A game needs to be good enough to be deemed worth the money by any buyer and if a 5 or 10 year old game can do that wile being compared against contemporary offerings...yeah it's doing something right.
#1 - I've never seen more freshness in gaming as in the last two decades. Never had so many new things to play in PC as right now.
#2 - Everything has climbed prices, but gaming hasn't as much as other things around. Still gaming is one of the most affordable hobbies I've come across. (Advice: You don't need every DLC nor every season pass and microtransaction)
#3 - Read the Steamworks documentation. Publishers set pricing.
#4 - Devs don't need to deeply discount games as they used to. Gamers have played a bigger role in it than they are willing to accept.
#5 - Steam isn't the only player in this game anymore. Now you have sale events happening somewhere every other week. Sales paradigm changed long ago. As in #4 Gamers have played a bigger role in it than they are willing to accept.

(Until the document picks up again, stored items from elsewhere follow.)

/-- What an element is encoded as in a context; `none` where the context's stream holds no such element. -/
def encode (cx : Cx) (i : Instr) : Option Code :=
  match cx, i with
  | .scan _, .ftNone raw => some (.bytes (Filter.none.byte :: raw))
  | .scan _, .ftSub raw => some (.bytes (Filter.sub.byte :: raw))
  | .scan _, .ftUp raw => some (.bytes (Filter.up.byte :: raw))
  | .scan _, .ftAvg raw => some (.bytes (Filter.avg.byte :: raw))
  | .scan _, .ftPaeth raw => some (.bytes (Filter.paeth.byte :: raw))
  | .rle false, .rle8Run n v => some (.bytes [n, v])
  | .rle true, .rle4Run n h l => some (.bytes [n, nibbles h l])
  | .rle _, .rleEol => some (.bytes [0, 0])
  | .rle _, .rleEob => some (.bytes [0, 1])
  | .rle _, .rleDelta dx dy => some (.bytes [0, 2, dx, dy])
  | .rle false, .rle8Abs n d => some (.bytes (absBytes n d))
  | .rle true, .rle4Abs n d => some (.bytes (absBytes n d))
  | .lzw x, .lzwClear => some (.bits (x.bits x.clear))
  | .lzw x, .lzwEoi => some (.bits (x.bits x.eoi))
  | .lzw x, .lzwLit c => some (.bits (x.bits c.toNat))
  | .lzw x, .lzwRef c => some (.bits (x.bits c.toNat))
  | .lzw x, .lzwKwk => some (.bits (x.bits x.avail))
  | .lzw x, .lzwIllegal c => some (.bits (x.bits c.toNat))
  | .g4 _, i => i.g4Word.map fun w => .bits w.bits
  | .cmd _, .cmdStart _ => some (.word 1)
  | .cmd _, .cmdClear _ => some (.word 2)
  | _, _ => none

/-! ### The host's table words -/

/-- The lowest `n` bytes of a number, the most significant first: spec/opcode_table.json numbers a row's first byte
highest (its `match` of `RLE.DELTA`, bytes `00 02 dx dy`, is `0x00020000`). -/
def tableBytes : Nat → Nat → List Byte
  | 0, _ => []
  | n + 1, w => BitVec.ofNat 8 (w >>> (8 * n)) :: tableBytes n w

/-- The element of a code word that is not a whole number of bytes or is none of the byte-oriented rows: the mode table,
then white, then black. -/
def tableG4 (nbits w : Nat) : Option Instr :=
  let bs := msbBits nbits w
  let pick (t : G4Table) : Option Instr := (whole (decodeG4 t bs)).toOption
  ((pick .mode).orElse fun _ => (pick .white).orElse fun _ => pick .black)

/-- The instruction the decoder reads from a row of spec/opcode_table.json whose bits are `w` (log 10). The table gives
no context, so: 32 bits with the value 1 or 2 are a write to the `CTRL` of PFE, other 16 and 32 bits an RLD command in RLE8 mode
followed by zero bytes, 8 bits a PFE filter-type byte before a one-byte line or, above 4, a code word, any other length a code
word. -/
def decodeTableWord (nbits w : Nat) : Option Instr :=
  if nbits = 8 then
    match decodeScan 1 (tableBytes 1 w ++ [0]) with
    | .ok (i, _) => some i
    | .error _ => tableG4 nbits w
  else if nbits = 32 && (decide (w = 1) || decide (w = 2)) then (decodeCmd .pfe (BitVec.ofNat 32 w)).toOption
  else if nbits = 16 || nbits = 32 then
    ((decodeRle false (tableBytes (nbits / 8) w ++ List.replicate 256 0)).toOption).map Prod.fst
  else tableG4 nbits w

end Sys2Proof
end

i still think overall the customer is losing
subjective of course...
amen for a good refund process...
Only 2007 - since I bought a Half-life 2 box off a stack in Best Buy (or Circuit City?), and discovered that I'd have to install this "Steam" thing if I wanted to play it.
(been playing games in general since 1980, on the Apple II)

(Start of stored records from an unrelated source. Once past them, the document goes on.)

-- ==== Sys2Proof/Machine/G4Runs.lean ====
section
/-! DEFINITION. The 208 run words of G4E (42_g4_encoder.md R241, R242): each packs its own word of the instance's tables by
`putbits` (R235). -/

namespace Sys2Proof.Machine

/-- A run word is packed (R234, R235); `E_OVF` where the output is full (R239). -/
def G4e.packRun (cfg : Config) (w : RunWord) (g : G4e) : Except Fault G4e :=
  match runCode cfg w with
  | none => .error .noSuchWord
  | some c => .ok (G4e.thenDo (g.putbits cfg c) id)

/-- A run word in the machine. -/
def emitRun (w : RunWord) (s : State) : Result := settle (s.g4e.packRun s.cfg w) fun g => { s with g4e := g }

/-- `G4.WT0`: the terminating word for a white run of 0 (R241). -/
def execG4Wt0 (s : State) : Result := emitRun ⟨.white, 0⟩ s

/-- `G4.WT1`: the terminating word for a white run of 1 (R241). -/
def execG4Wt1 (s : State) : Result := emitRun ⟨.white, 1⟩ s

/-- `G4.WT2`: the terminating word for a white run of 2 (R241). -/
def execG4Wt2 (s : State) : Result := emitRun ⟨.white, 2⟩ s

/-- `G4.WT3`: the terminating word for a white run of 3 (R241). -/
def execG4Wt3 (s : State) : Result := emitRun ⟨.white, 3⟩ s

/-- `G4.WT4`: the terminating word for a white run of 4 (R241). -/
def execG4Wt4 (s : State) : Result := emitRun ⟨.white, 4⟩ s

/-- `G4.WT5`: the terminating word for a white run of 5 (R241). -/
def execG4Wt5 (s : State) : Result := emitRun ⟨.white, 5⟩ s

/-- `G4.WT6`: the terminating word for a white run of 6 (R241). -/
def execG4Wt6 (s : State) : Result := emitRun ⟨.white, 6⟩ s

/-- `G4.WT7`: the terminating word for a white run of 7 (R241). -/
def execG4Wt7 (s : State) : Result := emitRun ⟨.white, 7⟩ s

/-- `G4.WT8`: the terminating word for a white run of 8 (R241). -/
def execG4Wt8 (s : State) : Result := emitRun ⟨.white, 8⟩ s

/-- `G4.WT9`: the terminating word for a white run of 9 (R241). -/
def execG4Wt9 (s : State) : Result := emitRun ⟨.white, 9⟩ s

/-- `G4.WT10`: the terminating word for a white run of 10 (R241). -/
def execG4Wt10 (s : State) : Result := emitRun ⟨.white, 10⟩ s

/-- `G4.WT11`: the terminating word for a white run of 11 (R241). -/
def execG4Wt11 (s : State) : Result := emitRun ⟨.white, 11⟩ s

/-- `G4.WT12`: the terminating word for a white run of 12 (R241). -/
def execG4Wt12 (s : State) : Result := emitRun ⟨.white, 12⟩ s

/-- `G4.WT13`: the terminating word for a white run of 13 (R241). -/
def execG4Wt13 (s : State) : Result := emitRun ⟨.white, 13⟩ s

/-- `G4.WT14`: the terminating word for a white run of 14 (R241). -/
def execG4Wt14 (s : State) : Result := emitRun ⟨.white, 14⟩ s

/-- `G4.WT15`: the terminating word for a white run of 15 (R241). -/
def execG4Wt15 (s : State) : Result := emitRun ⟨.white, 15⟩ s

/-- `G4.WT16`: the terminating word for a white run of 16 (R241). -/
def execG4Wt16 (s : State) : Result := emitRun ⟨.white, 16⟩ s

/-- `G4.WT17`: the terminating word for a white run of 17 (R241). -/
def execG4Wt17 (s : State) : Result := emitRun ⟨.white, 17⟩ s

/-- `G4.WT18`: the terminating word for a white run of 18 (R241). -/
def execG4Wt18 (s : State) : Result := emitRun ⟨.white, 18⟩ s

/-- `G4.WT19`: the terminating word for a white run of 19 (R241). -/
def execG4Wt19 (s : State) : Result := emitRun ⟨.white, 19⟩ s

/-- `G4.WT20`: the terminating word for a white run of 20 (R241). -/
def execG4Wt20 (s : State) : Result := emitRun ⟨.white, 20⟩ s

/-- `G4.WT21`: the terminating word for a white run of 21 (R241). -/
def execG4Wt21 (s : State) : Result := emitRun ⟨.white, 21⟩ s

/-- `G4.WT22`: the terminating word for a white run of 22 (R241). -/
def execG4Wt22 (s : State) : Result := emitRun ⟨.white, 22⟩ s

/-- `G4.WT23`: the terminating word for a white run of 23 (R241). -/
def execG4Wt23 (s : State) : Result := emitRun ⟨.white, 23⟩ s

/-- `G4.WT24`: the terminating word for a white run of 24 (R241). -/
def execG4Wt24 (s : State) : Result := emitRun ⟨.white, 24⟩ s

/-- `G4.WT25`: the terminating word for a white run of 25 (R241). -/
def execG4Wt25 (s : State) : Result := emitRun ⟨.white, 25⟩ s

/-- `G4.WT26`: the terminating word for a white run of 26 (R241). -/
def execG4Wt26 (s : State) : Result := emitRun ⟨.white, 26⟩ s

/-- `G4.WT27`: the terminating word for a white run of 27 (R241). -/
def execG4Wt27 (s : State) : Result := emitRun ⟨.white, 27⟩ s

/-- `G4.WT28`: the terminating word for a white run of 28 (R241). -/
def execG4Wt28 (s : State) : Result := emitRun ⟨.white, 28⟩ s

/-- `G4.WT29`: the terminating word for a white run of 29 (R241). -/
def execG4Wt29 (s : State) : Result := emitRun ⟨.white, 29⟩ s

/-- `G4.WT30`: the terminating word for a white run of 30 (R241). -/
def execG4Wt30 (s : State) : Result := emitRun ⟨.white, 30⟩ s

/-- `G4.WT31`: the terminating word for a white run of 31 (R241). -/
def execG4Wt31 (s : State) : Result := emitRun ⟨.white, 31⟩ s

/-- `G4.WT32`: the terminating word for a white run of 32 (R241). -/
def execG4Wt32 (s : State) : Result := emitRun ⟨.white, 32⟩ s

/-- `G4.WT33`: the terminating word for a white run of 33 (R241). -/
def execG4Wt33 (s : State) : Result := emitRun ⟨.white, 33⟩ s

/-- `G4.WT34`: the terminating word for a white run of 34 (R241). -/
def execG4Wt34 (s : State) : Result := emitRun ⟨.white, 34⟩ s

/-- `G4.WT35`: the terminating word for a white run of 35 (R241). -/
def execG4Wt35 (s : State) : Result := emitRun ⟨.white, 35⟩ s

/-- `G4.WT36`: the terminating word for a white run of 36 (R241). -/
def execG4Wt36 (s : State) : Result := emitRun ⟨.white, 36⟩ s

/-- `G4.WT37`: the terminating word for a white run of 37 (R241). -/
def execG4Wt37 (s : State) : Result := emitRun ⟨.white, 37⟩ s

/-- `G4.WT38`: the terminating word for a white run of 38 (R241). -/
def execG4Wt38 (s : State) : Result := emitRun ⟨.white, 38⟩ s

Games were $50 standard for the PS1/2 era, then they were $60 for the PS3/4 era. I've been expecting the rise to $70 since the current console gen came out. I don't fall for most microtransaction things, I love when games give me 'free' lootboxes (since opening them reinforces that they're awful purchases and I'll never spend a dime on them), etc. I've never been on board the "all DLC is cut content!" bandwagon. /shrug
Yeah, I'll agree with that. Steam sales used to be Big Events! Ooh Aah! Now, I just keep an eye on games that I have on my wishlist, rarely buy any of them, and I feel no strong pressure to get them because my backlog is still full and I know there'll be another sale in a month or two. /yawn
I've not bothered with most of those other storefronts. I try to avoid them, unless forced into it by a game I really want to play - just like Half-life 2 got Steam installed, I ended up with Ubi's launcher because of The Division, and EA/Origin due to Mass Effect & Dragon Age. There's been nothing motivating me to get on GoG or Epic - I'm tired of having to create new accounts, install new launchers, etc. If I can avoid it, I will. /shrug
(and I haven't used those other storefronts that I've installed - the only games I have on Ubi are Div and Div2; the only games on Origin are ME 2 & 3, Dragon Age 2 & 3, and Kingdoms of Amalur. I've never given them my payment info, and never spent a dime on them - I bought all those games in boxes at stores back in the day, and entered codes. DIvision 2 came as a free code with my previous GPU.) I used to get console games cheap on Amazon, but it's been awhile since I bought an actual disc. As much as I dislike the 'digital age', I'm still stuck in it and am living with it. /meh
I've never refunded a game on Steam, nor felt the need for it. Of course, I also only bought like a dozen games last year, most of them indie stuff. The AAA games that I buy at launch (at most 2-3 a year), are all games I know I'm going to play and enjoy. Haven't had a problem yet. I don't think the game industry is falling into a pit, I don't view devs & publishers as "the enemy", and I think idiots review-bombing are a plague. I haven't wanted to be associated with the hive of scum and villainy represented by "Gamer" for years now, they're such a toxic pile of internet awfulness.
Which I totally didn't believe when I heard it, but when looking at the history to back it up I found that this is officially the first.